Saved data entries:
——————————

-- ==== Sys2Proof/Certificates/Slice0/Obligations.lean ====
section
/-! DEFINITION. The statements for the provers, from the numbered rules of spec/. Each says of an instruction or of the machine
what a rule says: that it answers a next state, what that state holds, and what is left unchanged. -/

open Sys2Proof
open Sys2Proof.Machine

/-! ### Display and register loads -/

/-- R150. Whatever the display held, CLS clears every cell and sets `redraw_pending`. -/
def Obligations.ClsClearsDisplayAndMarksRedraw : Prop :=
  BaseRow .cls 0x00E0 ∧
  ∀ s, ∃ t, exec .cls s = .next t ∧
    (∀ x y, getPixel t.disp x y = false) ∧ t.redrawPending = true ∧ t.pc = s.pc + 2 ∧
    UnchangedExcept s t (fun e => e = .pc ∨ e = .redrawPending ∨ ∃ x y, e = .disp x y)

/-- R180. -/
def Obligations.LdImmLoadsImmediate : Prop :=
  ∀ x nn, BaseRow (.ldImm x nn) (0x6000 + 256 * x.val + nn.toNat) ∧
  ∀ s, ∃ t, exec (.ldImm x nn) s = .next t ∧
    getV t x = nn ∧ t.pc = s.pc + 2 ∧ UnchangedExcept s t (fun e => e = .pc ∨ e = .v x)

/-- R181. The sum is taken modulo 256 and no flag is written. -/
def Obligations.AddImmWrapsWithoutCarry : Prop :=
  ∀ x nn, BaseRow (.addImm x nn) (0x7000 + 256 * x.val + nn.toNat) ∧
  ∀ s, ∃ t, exec (.addImm x nn) s = .next t ∧
    (getV t x).toNat = ((getV s x).toNat + nn.toNat) % 256 ∧ t.pc = s.pc + 2 ∧
    UnchangedExcept s t (fun e => e = .pc ∨ e = .v x)

/-- R182. -/
def Obligations.LdRegCopiesRegister : Prop :=
  ∀ x y, BaseRow (.ldReg x y) (0x8000 + 256 * x.val + 16 * y.val) ∧
  ∀ s, ∃ t, exec (.ldReg x y) s = .next t ∧
    getV t x = getV s y ∧ t.pc = s.pc + 2 ∧ UnchangedExcept s t (fun e => e = .pc ∨ e = .v x)

/-- R183. Bit by bit; `VF` is written only as the destination. -/
def Obligations.OrRegWritesBitwiseOr : Prop :=
  ∀ x y, BaseRow (.orReg x y) (0x8001 + 256 * x.val + 16 * y.val) ∧
  ∀ s, ∃ t, exec (.orReg x y) s = .next t ∧
    (∀ k < 8, (getV t x).getLsbD k = ((getV s x).getLsbD k || (getV s y).getLsbD k)) ∧ t.pc = s.pc + 2 ∧
    UnchangedExcept s t (fun e => e = .pc ∨ e = .v x)

/-- R184. Bit by bit; `VF` is written only as the destination. -/
def Obligations.AndRegWritesBitwiseAnd : Prop :=
  ∀ x y, BaseRow (.andReg x y) (0x8002 + 256 * x.val + 16 * y.val) ∧
  ∀ s, ∃ t, exec (.andReg x y) s = .next t ∧
    (∀ k < 8, (getV t x).getLsbD k = ((getV s x).getLsbD k && (getV s y).getLsbD k)) ∧ t.pc = s.pc + 2 ∧
    UnchangedExcept s t (fun e => e = .pc ∨ e = .v x)

/-! ### Control transfer and skips (BASE) -/

/-- R160. An empty stack raises StackUnderflow (code 3); otherwise the newest entry is popped into `pc` and keeps its value. -/
def Obligations.RetPopsReturnAddress : Prop :=
  BaseRow .ret 0x00EE ∧
  ∀ s : State,
    (s.sp = 0 → ∃ t, exec .ret s = .next t ∧ EntersFault 3 0x00EE s t) ∧
    ∀ k : Fin 16, s.sp.toNat = k.val + 1 → ∃ t, exec .ret s = .next t ∧
      t.sp.toNat = k.val ∧ t.pc = s.stack[k.val] ∧ UnchangedExcept s t (fun e => e = .pc ∨ e = .sp)

/-- R161. -/
def Obligations.JpSetsPc : Prop :=
  ∀ nnn, BaseRow (.jp nnn) (0x1000 + nnn.toNat) ∧
  ∀ s, ∃ t, exec (.jp nnn) s = .next t ∧ t.pc.toNat = nnn.toNat ∧ UnchangedExcept s t (fun e => e = .pc)

/-- R162. A full stack raises StackOverflow (code 2) before the write; otherwise `A + 2` is pushed. -/
def Obligations.CallPushesReturnAddress : Prop :=
  ∀ nnn, BaseRow (.call nnn) (0x2000 + nnn.toNat) ∧
  ∀ s : State,
    (s.sp = 16 → ∃ t, exec (.call nnn) s = .next t ∧ EntersFault 2 (encode (.call nnn)) s t) ∧
    ∀ k : Fin 16, s.sp.toNat = k.val → ∃ t, exec (.call nnn) s = .next t ∧
      t.stack[k.val] = s.pc + 2 ∧ t.sp.toNat = k.val + 1 ∧ t.pc.toNat = nnn.toNat ∧
      UnchangedExcept s t (fun e => e = .pc ∨ e = .sp ∨ e = .stack k)

/-- The model's own stop (log entry 9): RET and CALL stop where `sp` holds a value that R28 calls unreachable. -/
def Obligations.StackPointerAboveSixteenStops : Prop :=
  ∀ s : State, 16 < s.sp.toNat →
    exec .ret s = .fault .stackPointerOutOfRange ∧ ∀ nnn, exec (.call nnn) s = .fault .stackPointerOutOfRange

/-- R163. -/
def Obligations.SeImmSkipsWhenEqual : Prop :=
  ∀ x nn, BaseRow (.seImm x nn) (0x3000 + 256 * x.val + nn.toNat) ∧
  ∀ s, ∃ t, exec (.seImm x nn) s = .next t ∧
    t.pc = (if getV s x = nn then s.pc + 4 else s.pc + 2) ∧ UnchangedExcept s t (fun e => e = .pc)

/-- R164. SNE skips when the values differ; for the same operands and state exactly one of SE and SNE skips. -/
def Obligations.SneImmSkipsWhenDifferent : Prop :=
  ∀ x nn, BaseRow (.sneImm x nn) (0x4000 + 256 * x.val + nn.toNat) ∧
  ∀ s, ∃ t, exec (.sneImm x nn) s = .next t ∧
    t.pc = (if getV s x = nn then s.pc + 2 else s.pc + 4) ∧ UnchangedExcept s t (fun e => e = .pc) ∧
    ∀ u, exec (.seImm x nn) s = .next u → (t.pc = s.pc + 4 ↔ ¬ u.pc = s.pc + 4)

/-- R165. -/
def Obligations.SeRegSkipsWhenEqual : Prop :=
  ∀ x y, BaseRow (.seReg x y) (0x5000 + 256 * x.val + 16 * y.val) ∧
  (∀ w : Word, w.toNat / 4096 = 5 → w.toNat % 16 ≠ 0 → ∀ p, decode p w = .illegal w) ∧
  ∀ s, ∃ t, exec (.seReg x y) s = .next t ∧
    t.pc = (if getV s x = getV s y then s.pc + 4 else s.pc + 2) ∧ UnchangedExcept s t (fun e => e = .pc)

/-! ### ALU (FULL) -/

/-- R201. Bit by bit; `VF` is written only as the destination. -/
def Obligations.XorRegWritesBitwiseXor : Prop :=
  ∀ x y, FullRow (.xorReg x y) (0x8003 + 256 * x.val + 16 * y.val) ∧
  ∀ s, ∃ t, exec (.xorReg x y) s = .next t ∧
    (∀ k < 8, (getV t x).getLsbD k = ((getV s x).getLsbD k != (getV s y).getLsbD k)) ∧ t.pc = s.pc + 2 ∧
    UnchangedExcept s t (fun e => e = .pc ∨ e = .v x)

/-- R200, R202. Both operands are the old values; the sum modulo 256 goes to `V[x]`, then the carry to `VF`. -/
def Obligations.AddRegWritesSumThenCarry : Prop :=
  ∀ x y, FullRow (.addReg x y) (0x8004 + 256 * x.val + 16 * y.val) ∧
  ∀ s, ∃ t, exec (.addReg x y) s = .next t ∧
    (x ≠ 0xF → (getV t x).toNat = ((getV s x).toNat + (getV s y).toNat) % 256) ∧
    getV t 0xF = (if 255 < (getV s x).toNat + (getV s y).toNat then 1 else 0) ∧ t.pc = s.pc + 2 ∧
    UnchangedExcept s t (fun e => e = .pc ∨ e = .v x ∨ e = .v 0xF)

/-- R200, R203. `VF` is 1 when no borrow occurs, equal operands included. -/
def Obligations.SubRegWritesDifferenceThenNotBorrow : Prop :=
  ∀ x y, FullRow (.subReg x y) (0x8005 + 256 * x.val + 16 * y.val) ∧
  ∀ s, ∃ t, exec (.subReg x y) s = .next t ∧
    (x ≠ 0xF → (getV t x).toNat = ((getV s x).toNat + 256 - (getV s y).toNat) % 256) ∧
    getV t 0xF = (if (getV s y).toNat ≤ (getV s x).toNat then 1 else 0) ∧ t.pc = s.pc + 2 ∧
    UnchangedExcept s t (fun e => e = .pc ∨ e = .v x ∨ e = .v 0xF)

/-- R200, R204. The shift source is `V[y]` or `V[x]` per `SHIFT_SOURCE`; `VF` is its old bit 0. -/
def Obligations.ShrWritesHalfThenShiftedOutBit : Prop :=
  ∀ x y, FullRow (.shr x y) (0x8006 + 256 * x.val + 16 * y.val) ∧
  ∀ s, ∀ source : Byte, (s.cfg.shiftSource = .vy → source = getV s y) → (s.cfg.shiftSource = .vx → source = getV s x) →
    ∃ t, exec (.shr x y) s = .next t ∧
    (x ≠ 0xF → (getV t x).toNat = source.toNat / 2) ∧ (getV t 0xF).toNat = source.toNat % 2 ∧ t.pc = s.pc + 2 ∧
    UnchangedExcept s t (fun e => e = .pc ∨ e = .v x ∨ e = .v 0xF)

/-- R200, R205. `V[y] - V[x]`; `VF` is 1 when no borrow occurs. -/
def Obligations.SubnWritesReverseDifferenceThenNotBorrow : Prop :=
  ∀ x y, FullRow (.subn x y) (0x8007 + 256 * x.val + 16 * y.val) ∧
  ∀ s, ∃ t, exec (.subn x y) s = .next t ∧
    (x ≠ 0xF → (getV t x).toNat = ((getV s y).toNat + 256 - (getV s x).toNat) % 256) ∧
    getV t 0xF = (if (getV s x).toNat ≤ (getV s y).toNat then 1 else 0) ∧ t.pc = s.pc + 2 ∧
    UnchangedExcept s t (fun e => e = .pc ∨ e = .v x ∨ e = .v 0xF)

/-- R200, R206. The shift source is as for SHR; `VF` is its old bit 7. -/
def Obligations.ShlWritesDoubleThenShiftedOutBit : Prop :=
  ∀ x y, FullRow (.shl x y) (0x800E + 256 * x.val + 16 * y.val) ∧
  ∀ s, ∀ source : Byte, (s.cfg.shiftSource = .vy → source = getV s y) → (s.cfg.shiftSource = .vx → source = getV s x) →
    ∃ t, exec (.shl x y) s = .next t ∧
    (x ≠ 0xF → (getV t x).toNat = source.toNat * 2 % 256) ∧ (getV t 0xF).toNat = source.toNat / 128 ∧ t.pc = s.pc + 2 ∧
    UnchangedExcept s t (fun e => e = .pc ∨ e = .v x ∨ e = .v 0xF)

/-! ### Skips and jumps (FULL) -/

/-- R220. For the same operands and state exactly one of 5xy0 and 9xy0 skips. -/
def Obligations.SneRegSkipsWhenDifferent : Prop :=
  ∀ x y, FullRow (.sneReg x y) (0x9000 + 256 * x.val + 16 * y.val) ∧
  (∀ w : Word, w.toNat / 4096 = 9 → w.toNat % 16 ≠ 0 → ∀ p, decode p w = .illegal w) ∧
  ∀ s, ∃ t, exec (.sneReg x y) s = .next t ∧
    t.pc = (if getV s x = getV s y then s.pc + 2 else s.pc + 4) ∧ UnchangedExcept s t (fun e => e = .pc) ∧
    ∀ u, exec (.seReg x y) s = .next u → (t.pc = s.pc + 4 ↔ ¬ u.pc = s.pc + 4)

/-- R222. The sum of the address and the offset register is not reduced. -/
def Obligations.JpV0AddsOffsetRegister : Prop :=
  ∀ nnn, FullRow (.jpV0 nnn) (0xB000 + nnn.toNat) ∧
  ∀ s, ∀ r : RegIdx, (s.cfg.jumpOffsetReg = .v0 → r = 0) → (s.cfg.jumpOffsetReg = .vx → r.val = nnn.toNat / 256) →
    ∃ t, exec (.jpV0 nnn) s = .next t ∧
    t.pc.toNat = nnn.toNat + (getV s r).toNat ∧ UnchangedExcept s t (fun e => e = .pc)

/-- R221, R223. A value above 0x0F names no key and raises OperandOutOfRange (code 7). -/
def Obligations.SkpSkipsWhenKeyDown : Prop :=
  ∀ x, FullRow (.skp x) (0xE09E + 256 * x.val) ∧
  ∀ s : State,
    (0x0F < (getV s x).toNat → ∃ t, exec (.skp x) s = .next t ∧ EntersFault 7 (encode (.skp x)) s t) ∧
    ∀ k : KeyIdx, (getV s x).toNat = k.val → ∃ t, exec (.skp x) s = .next t ∧
      t.pc = (if s.keys[k.val] then s.pc + 4 else s.pc + 2) ∧ UnchangedExcept s t (fun e => e = .pc)

/-- R221, R224. The complement of SKP on key indices; the same fault above them. -/
def Obligations.SknpSkipsWhenKeyUp : Prop :=
  ∀ x, FullRow (.sknp x) (0xE0A1 + 256 * x.val) ∧
  ∀ s : State,
    (0x0F < (getV s x).toNat → ∃ t, exec (.sknp x) s = .next t ∧ EntersFault 7 (encode (.sknp x)) s t) ∧
    ∀ k : KeyIdx, (getV s x).toNat = k.val → ∃ t, exec (.sknp x) s = .next t ∧
      t.pc = (if s.keys[k.val] then s.pc + 2 else s.pc + 4) ∧ UnchangedExcept s t (fun e => e = .pc)

/-! ### Index register and memory (FULL) -/

/-- R240. -/
def Obligations.LdILoadsAddress : Prop :=
  ∀ nnn, FullRow (.ldI nnn) (0xA000 + nnn.toNat) ∧
  ∀ s, ∃ t, exec (.ldI nnn) s = .next t ∧
    t.i.toNat = nnn.toNat ∧ t.pc = s.pc + 2 ∧ UnchangedExcept s t (fun e => e = .pc ∨ e = .i)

——————————

What you are asked to do: Copy out, word for word, the part of the entries above that begins at the line with "old bit 7. -/" and ends at the line with "t.pc.toNat = nnn.toNat +", including both.

Solution below:
/-- R200, R206. The shift source is as for SHR; `VF` is its old bit 7. -/
def Obligations.ShlWritesDoubleThenShiftedOutBit : Prop :=
  ∀ x y, FullRow (.shl x y) (0x800E + 256 * x.val + 16 * y.val) ∧
  ∀ s, ∀ source : Byte, (s.cfg.shiftSource = .vy → source = getV s y) → (s.cfg.shiftSource = .vx → source = getV s x) →
    ∃ t, exec (.shl x y) s = .next t ∧
    (x ≠ 0xF → (getV t x).toNat = source.toNat * 2 % 256) ∧ (getV t 0xF).toNat = source.toNat / 128 ∧ t.pc = s.pc + 2 ∧
    UnchangedExcept s t (fun e => e = .pc ∨ e = .v x ∨ e = .v 0xF)

/-! ### Skips and jumps (FULL) -/

/-- R220. For the same operands and state exactly one of 5xy0 and 9xy0 skips. -/
def Obligations.SneRegSkipsWhenDifferent : Prop :=
  ∀ x y, FullRow (.sneReg x y) (0x9000 + 256 * x.val + 16 * y.val) ∧
  (∀ w : Word, w.toNat / 4096 = 9 → w.toNat % 16 ≠ 0 → ∀ p, decode p w = .illegal w) ∧
  ∀ s, ∃ t, exec (.sneReg x y) s = .next t ∧
    t.pc = (if getV s x = getV s y then s.pc + 2 else s.pc + 4) ∧ UnchangedExcept s t (fun e => e = .pc) ∧
    ∀ u, exec (.seReg x y) s = .next u → (t.pc = s.pc + 4 ↔ ¬ u.pc = s.pc + 4)

/-- R222. The sum of the address and the offset register is not reduced. -/
def Obligations.JpV0AddsOffsetRegister : Prop :=
  ∀ nnn, FullRow (.jpV0 nnn) (0xB000 + nnn.toNat) ∧
  ∀ s, ∀ r : RegIdx, (s.cfg.jumpOffsetReg = .v0 → r = 0) → (s.cfg.jumpOffsetReg = .vx → r.val = nnn.toNat / 256) →
    ∃ t, exec (.jpV0 nnn) s = .next t ∧
    t.pc.toNat = nnn.toNat + (getV s r).toNat ∧ UnchangedExcept s t (fun e => e = .pc)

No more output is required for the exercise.